All lines from the opening of the data to the line containing "and STVAL. -/" must be returned unchanged, and only those lines.

Material shown below:

-- ==== Sys2Proof/Machine/Mem.lean ====
section
/-! DEFINITION. Scalar loads, stores, atomics, fences and cache operations (04_scalar R96-R98, 09_order R210-R214,
14_system R322-R324). -/

namespace Sys2Proof.Machine

/-! ### Addresses and checks (R96, R97) -/

/-- The effective address of a load or store (R96). -/
def State.ea (s : State) (a : BitVec 5) (imm : BitVec 16) : Word := s.rd a + imm.signExtend 64

/-- Checks 1 to 5 of an access of `n` bytes (R97): the one part that an aligned access is, or cause and STVAL. -/
def State.checkScalar (s : State) (k : AccessKind) (n : Nat) (ea : Word) : Except Failure Part :=
  if ea.toNat % n ≠ 0 then .error (0x08, ea)
  else match s.checkParts s.cc s.hart k n [(ea, n)] with
    | .error f => .error (f.1, ea)
    | .ok ps => match ps with
      | p :: _ => .ok p
      | [] => .error (0x12, ea)

/-- The place is a register of a tenancy's block. -/
def Loc.isReg : Loc → Bool
  | .reg .. => true
  | _ => false

/-- The class of a part's page. -/
def Part.cls (p : Part) : BitVec 3 := (p.tr.map Tr.cls).getD 0

/-- A number of `n` bytes as a register value (R96). -/
def extendLoad (n : Nat) (signed : Bool) (v : Nat) : Word :=
  if signed then ((BitVec.ofNat 64 v) <<< (64 - 8 * n)).sshiftRight (64 - 8 * n) else BitVec.ofNat 64 v

/-! ### The store buffer (R97) -/

/-- A buffered store performed: a register through the tenancy's block, any other place as a write.
DESIGN CHOICE, log 9. -/
def State.perform (s : State) (b : SBuf) : State :=
  match b.loc with
  | .reg t off => s.writeReg t.toNat off b.n b.data
  | loc => s.writeAll { through := s.writesThrough s.hart.place.ten b.cls, step := some b.step }
      [Acc.ofNat loc b.n (b.data.toNat % 256 ^ b.n)]

/-- The state as a hart's own loads see it: with its buffered stores performed (R97). DESIGN CHOICE, log 9. -/
def State.forwarded (s : State) : State := s.hart.sbuf.foldl State.perform s

/-- Two accesses share a byte. -/
def locsMeet (a : Loc) (n : Nat) (b : Loc) (m : Nat) : Bool :=
  match a, b with
  | .mem x, .mem y => decide (x < y + m) && decide (y < x + n)
  | .lm c x, .lm d y => c == d && decide (x < y + m) && decide (y < x + n)
  | .reg .., .reg .. => true
  | _, _ => false

/-- STORE_BUFFER_WRITE: the oldest buffered store is performed (R97). DESIGN CHOICE, log 9. -/
def execStoreBufferWrite (s : State) : Out :=
  match s.hart.sbuf with
  | [] => .next s
  | b :: r => .next ((s.modHart fun k => { k with sbuf := r }).perform b)

/-! ### Loads (R96-R98) -/

/-- A load's issue: checks 1 to 5, then the hart waits for the data (R97). -/
def load (n : Nat) (signed : Bool) (d a : BitVec 5) (imm : BitVec 16) (s : State) : Out :=
  let ea := s.ea a imm
  match s.checkScalar .load n ea with
  | .error f => trap f.1 f.2 s
  | .ok p => .next ((s.touch s.cc s.hart ea).modHart fun k =>
      { k with wait := .load { d := d, n := n, signed := signed, ea := ea, loc := p.loc } })

/-- SCALAR_LOAD_DATA: checks 6 and 7, then the register (R97). A register of the block, and anything after a buffered
store to one, keeps program order (R98). DESIGN CHOICE, log 9. -/
def execScalarLoadData (s : State) : Out :=
  match s.hart.wait with
  | .load r =>
    if r.loc.isReg then
      match r.loc with
      | .reg t off =>
        if s.hart.sbuf.isEmpty then finish r.d (extendLoad r.n r.signed (s.readReg t.toNat off r.n)) s else .next s
      | _ => .next s
    else if s.hart.sbuf.any fun b => b.loc.isReg then .next s
    else
      let v := s.forwarded
      if v.marked r.loc then trap 0x19 r.ea s
      else if v.hasError r.loc then trap 0x1A r.ea (s.mark r.loc)
      else finish r.d (extendLoad r.n r.signed (v.readLoc r.loc r.n)) s
  | _ => .next s

/-- LD (R96). -/
def execLd (d a : BitVec 5) (imm : BitVec 16) (s : State) : Out := load 8 false d a imm s
/-- LW (R96). -/
def execLw (d a : BitVec 5) (imm : BitVec 16) (s : State) : Out := load 4 true d a imm s
/-- LWU (R96). -/
def execLwu (d a : BitVec 5) (imm : BitVec 16) (s : State) : Out := load 4 false d a imm s
/-- LH (R96). -/
def execLh (d a : BitVec 5) (imm : BitVec 16) (s : State) : Out := load 2 true d a imm s
/-- LHU (R96). -/
def execLhu (d a : BitVec 5) (imm : BitVec 16) (s : State) : Out := load 2 false d a imm s
/-- LB (R96). -/
def execLb (d a : BitVec 5) (imm : BitVec 16) (s : State) : Out := load 1 true d a imm s
/-- LBU (R96). -/
def execLbu (d a : BitVec 5) (imm : BitVec 16) (s : State) : Out := load 1 false d a imm s

/-! ### Stores (R96-R98) -/

/-- A store's issue: checks 1 to 5, D set (08_memory R171), then the store buffer of 16 entries, which it waits for
where it is full (R97). -/
def store (n : Nat) (d a : BitVec 5) (imm : BitVec 16) (s : State) : Out :=
  let ea := s.ea a imm
  match s.checkScalar .put n ea with
  | .error f => trap f.1 f.2 s
  | .ok p =>
    if 16 ≤ s.hart.sbuf.length then .next s
    else
      let b : SBuf := { loc := p.loc, cls := p.cls, n := n, data := s.rd d, step := s.hart.cfg.cstep }
      .next ((((s.touch s.cc s.hart ea).setDirty [p]).modHart fun k => { k with sbuf := k.sbuf ++ [b] }).advance)

/-- SD (R96). -/
def execSd (d a : BitVec 5) (imm : BitVec 16) (s : State) : Out := store 8 d a imm s
/-- SW (R96). -/
def execSw (d a : BitVec 5) (imm : BitVec 16) (s : State) : Out := store 4 d a imm s
/-- SH (R96). -/
def execSh (d a : BitVec 5) (imm : BitVec 16) (s : State) : Out := store 2 d a imm s
/-- SB (R96). -/
def execSb (d a : BitVec 5) (imm : BitVec 16) (s : State) : Out := store 1 d a imm s

/-! ### Atomics (09_order R212-R214) -/

/-- What an AMO waits for: a release for the whole store buffer, any for buffered stores that it meets or that keep
program order with it (R213, 04_scalar R98). DESIGN CHOICE, log 9. -/
def Hart.amoWaits (k : Hart) (rel : Bool) (loc : Loc) (n : Nat) : Bool :=
  !k.sbuf.isEmpty && (rel || loc.isReg || k.sbuf.any fun b => b.loc.isReg || locsMeet b.loc b.n loc n)

/-- An AMO (R213): checks 1 to 7, the last two on the data that it will find once the hart's buffered stores are performed,
then its waits; `f` gives what it writes from the old value, s[b] and s[d], all sign-extended; none writes
nothing, and sets no D. While it waits for the store buffer no asynchronous trap is taken (R214). DEDUCED, log 54. -/
def amo (f : Word → Word → Word → Option Word) (d a b : BitVec 5) (l rel : Bool) (s : State) : Out :=
  let n := if l then 8 else 4
  let ea := s.rd a
  match s.checkScalar .amo n ea with
  | .error e => trap e.1 e.2 s
  | .ok p =>
    let v := s.forwarded
    if v.marked p.loc then trap 0x19 ea s
    else if v.hasError p.loc then trap 0x1A ea (s.mark p.loc)
    else if s.hart.amoWaits rel p.loc n then .next s.begin
    else
      let old := extendLoad n true (match p.loc with
        | .reg t off => s.readReg t.toNat off n
        | loc => s.readLoc loc n)
      let s := s.touch s.cc s.hart ea
      match f old (extendLoad n true ((s.rd b).toNat % 256 ^ n)) (extendLoad n true ((s.rd d).toNat % 256 ^ n)) with
      | none => finish d old s
      | some v => finish d old ((s.setDirty [p]).perform
          { loc := p.loc, cls := p.cls, n := n, data := v, step := s.hart.cfg.cstep })

/-- AMO_ADD (R213): the order and scope show only in its waits. -/
def execAmoAdd (d a b : BitVec 5) (l _acq rel : Bool) (_sc : Scope) (s : State) : Out :=
  amo (fun o v _ => some (o + v)) d a b l rel s
/-- AMO_SWAP (R213): the order and scope show only in its waits. -/
def execAmoSwap (d a b : BitVec 5) (l _acq rel : Bool) (_sc : Scope) (s : State) : Out :=
  amo (fun _ v _ => some v) d a b l rel s
/-- AMO_CAS (R213): the order and scope show only in its waits. -/
def execAmoCas (d a b : BitVec 5) (l _acq rel : Bool) (_sc : Scope) (s : State) : Out :=
  amo (fun o v e => if o = e then some v else none) d a b l rel s
/-- AMO_AND (R213): the order and scope show only in its waits. -/
def execAmoAnd (d a b : BitVec 5) (l _acq rel : Bool) (_sc : Scope) (s : State) : Out :=
  amo (fun o v _ => some (o &&& v)) d a b l rel s
/-- AMO_OR (R213): the order and scope show only in its waits. -/
def execAmoOr (d a b : BitVec 5) (l _acq rel : Bool) (_sc : Scope) (s : State) : Out :=
  amo (fun o v _ => some (o ||| v)) d a b l rel s
/-- AMO_MAX (R213): the order and scope show only in its waits. -/
def execAmoMax (d a b : BitVec 5) (l _acq rel : Bool) (_sc : Scope) (s : State) : Out :=
  amo (fun o v _ => some (if o.slt v then v else o)) d a b l rel s
/-- AMO_MIN (R213): the order and scope show only in its waits. -/
def execAmoMin (d a b : BitVec 5) (l _acq rel : Bool) (_sc : Scope) (s : State) : Out :=
  amo (fun o v _ => some (if o.slt v then o else v)) d a b l rel s

/-! ### Fences (09_order R210, R211) -/

/-- The acknowledgements of VSTR or VST.C are outstanding. -/
def VStall.acks : VStall → Bool
  | .vstC .. | .vstr .. => true
  | _ => false

/-- Vector work that a fence waits for: words that access memory, and at pod scope acknowledgements (R210, R211).
DEDUCED, log 29. -/
def State.vectorBusy (s : State) (pod : Bool) : Bool := s.memoryQueued || (pod && s.hart.q.stall.acks)

/-- What a fence waits for is still to come. DEDUCED, log 29. -/
def State.fenceBusy (s : State) (sv vs pod : Bool) : Bool :=
  (sv && !s.hart.sbuf.isEmpty) || (vs && s.vectorBusy pod)

/-- A fence that the scalar stream may wait at (R210); with VS OFF a wait for vector work is cause 0x07 (R211). -/
def fence (sv vs : Bool) (sc : Scope) (s : State) : Out :=
  let pod := sc == .P
  if vs && s.vectorBusy pod && decide (s.hart.vec.vs = 0) then trap 0x07 0 s
  else .next (if s.fenceBusy sv vs pod then s.modHart fun k => { k with wait := .fence sv vs pod } else s.advance)

/-- FENCE_SV (R210). -/
def execFenceSv (sc : Scope) (s : State) : Out := fence true false sc s
/-- FENCE_VS (R210). DEDUCED, log 29. -/
def execFenceVs (sc : Scope) (s : State) : Out := fence false true sc s
/-- FENCE_ALL (R210). -/
def execFenceAll (sc : Scope) (s : State) : Out := fence true true sc s
/-- FENCE_VV (R210): the scalar stream goes on; what is placed later waits in the queues. DEDUCED, log 45. -/
def execFenceVv (_sc : Scope) (s : State) : Out :=
  .next (s.modHart fun k => k.modQ fun q => Queues.prune { q with vv := q.vv ++ [q.nextSeq] }).advance

/-- FENCE_RELEASE: what the fence waits for has been performed (R210). -/
def execFenceRelease (s : State) : Out :=
  match s.hart.wait with
  | .fence sv vs pod => .next (if s.fenceBusy sv vs pod then s else s.advance)
  | _ => .next s

/-! ### Instruction cache and translations (14_system R322, R323) -/

/-- Words stand in the hart's queues. DEDUCED, log 44. -/
def Hart.queued (k : Hart) : Bool := !(k.q.vq.isEmpty && k.q.cq.isEmpty)

/-- IFLUSH (R322). DEDUCED, log 48. -/
def execIflush (s : State) : Out :=
  waitFor s.hart.queued s
    (.next (if s.hart.sbuf.isEmpty then (s.modCore fun y => { y with icache := [] }).advance else s))

/-- The cores whose MMUs a TLBINV reaches (R323, 01_machine R10). DEDUCED, log 55. -/
def mmuScope (sc : Scope) (c i : Nat) : Bool :=
  match sc with
  | .H | .C => i == c
  | .D => i / 16 == c / 16
  | .M | .P => true

/-- The stores of a VSTR are on their way: they carry places that its core has translated (13_collective R301). -/
def VStall.trains : VStall → Bool
  | .vstr .. => true
  | _ => false
/-- A train that a core of this device has sent for a tenancy. -/
def State.trainFrom (s : State) (c : Nat) (ten : BitVec 6) : Msg → Bool
  | .train m => m.ten == ten && decide (m.sdev = s.mgr.devnum.toNat) && s.physCore m.ten.toNat m.score == some c
  | _ => false
/-- An access of a tenancy under way on a core, which may have used one of its translations: a buffered store, a load, the
trains of a VSTR, or a reduction packet of the core's port. Accesses of another tenancy have used none of them
(00_scope R5). DEDUCED, log 55. -/
def State.accessing (s : State) (c : Nat) (ten : BitVec 6) : Bool :=
  ((s.coreAt c).harts.any fun p => p.2.place.ten == ten && (!p.2.sbuf.isEmpty || p.2.q.stall.trains || (match p.2.wait with
    | .load _ => true
    | _ => false)))
  || s.fabric.any (s.trainFrom c ten) || s.engines.any fun e => e.2.rq.any fun p => p.core == c && p.ten == ten

/-- TLBINV: it waits for the accesses under way in its scope, then the entries go (R323). DEDUCED, log 55. -/
def tlbinv (sc : Scope) (gone : TlbEnt → Bool) (s : State) : Out :=
  let c := s.cc
  if s.cores.any (fun p => mmuScope sc c p.1 && s.accessing p.1 s.hart.place.ten) then .next s
  else
    let cores := s.cores.map fun p =>
      if mmuScope sc c p.1 then (p.1, { p.2 with tlb := p.2.tlb.filter fun e => !gone e }) else p
    .next ({ s with cores := cores }).advance

/-- TLBINV_PG (R323): the page that holds s[a] under the hart's PTROOT. -/
def execTlbinvPg (sc : Scope) (a : BitVec 5) (s : State) : Out :=
  if !s.hart.trap.system then trap 0x01 ((encode32 (.tlbinvPg sc a)).getD 0 |>.setWidth 64) s
  else
    let va := (s.rd a).toNat
    tlbinv sc (fun e => e.root == s.hart.ptroot && e.page * 65536 / 2 ^ pageBits e.level == va / 2 ^ pageBits e.level) s
/-- TLBINV_ALL (R323): every translation of the hart's tenancy. -/
def execTlbinvAll (sc : Scope) (s : State) : Out :=
  if !s.hart.trap.system then trap 0x01 ((encode32 (.tlbinvAll sc)).getD 0 |>.setWidth 64) s
  else tlbinv sc (fun e => e.ten == s.hart.place.ten) s

/-! ### Cache operations (14_system R324) -/

/-- The lines of a physical range written back: DRAM holds what is coherent. -/
def State.writeBack (s : State) (lo hi : Nat) : State :=
  { s with dram := s.dram.filter fun p => !(decide (lo ≤ lineOf p.1) && decide (lineOf p.1 ≤ hi)) }

/-- The lines of a physical range discarded: each byte that was dirty takes the value that DRAM holds, as a store. -/
def State.discard (s : State) (lo hi : Nat) : State :=
  let bs := s.dram.filter fun p => decide (lo ≤ lineOf p.1) && decide (lineOf p.1 ≤ hi)
  (bs.foldl (fun s p =>
    let b := s.dramByte p.1
    let s := s.beforeStore (some s.hart.cfg.cstep) p.1 b 0xFF
    { s with mem := mput memDefault s.mem p.1 b }) s).writeBack lo hi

End of Material shown.

> Problem solution
-- ==== Sys2Proof/Machine/Mem.lean ====
section
/-! DEFINITION. Scalar loads, stores, atomics, fences and cache operations (04_scalar R96-R98, 09_order R210-R214,
14_system R322-R324). -/

namespace Sys2Proof.Machine

/-! ### Addresses and checks (R96, R97) -/

/-- The effective address of a load or store (R96). -/
def State.ea (s : State) (a : BitVec 5) (imm : BitVec 16) : Word := s.rd a + imm.signExtend 64

/-- Checks 1 to 5 of an access of `n` bytes (R97): the one part that an aligned access is, or cause and STVAL. -/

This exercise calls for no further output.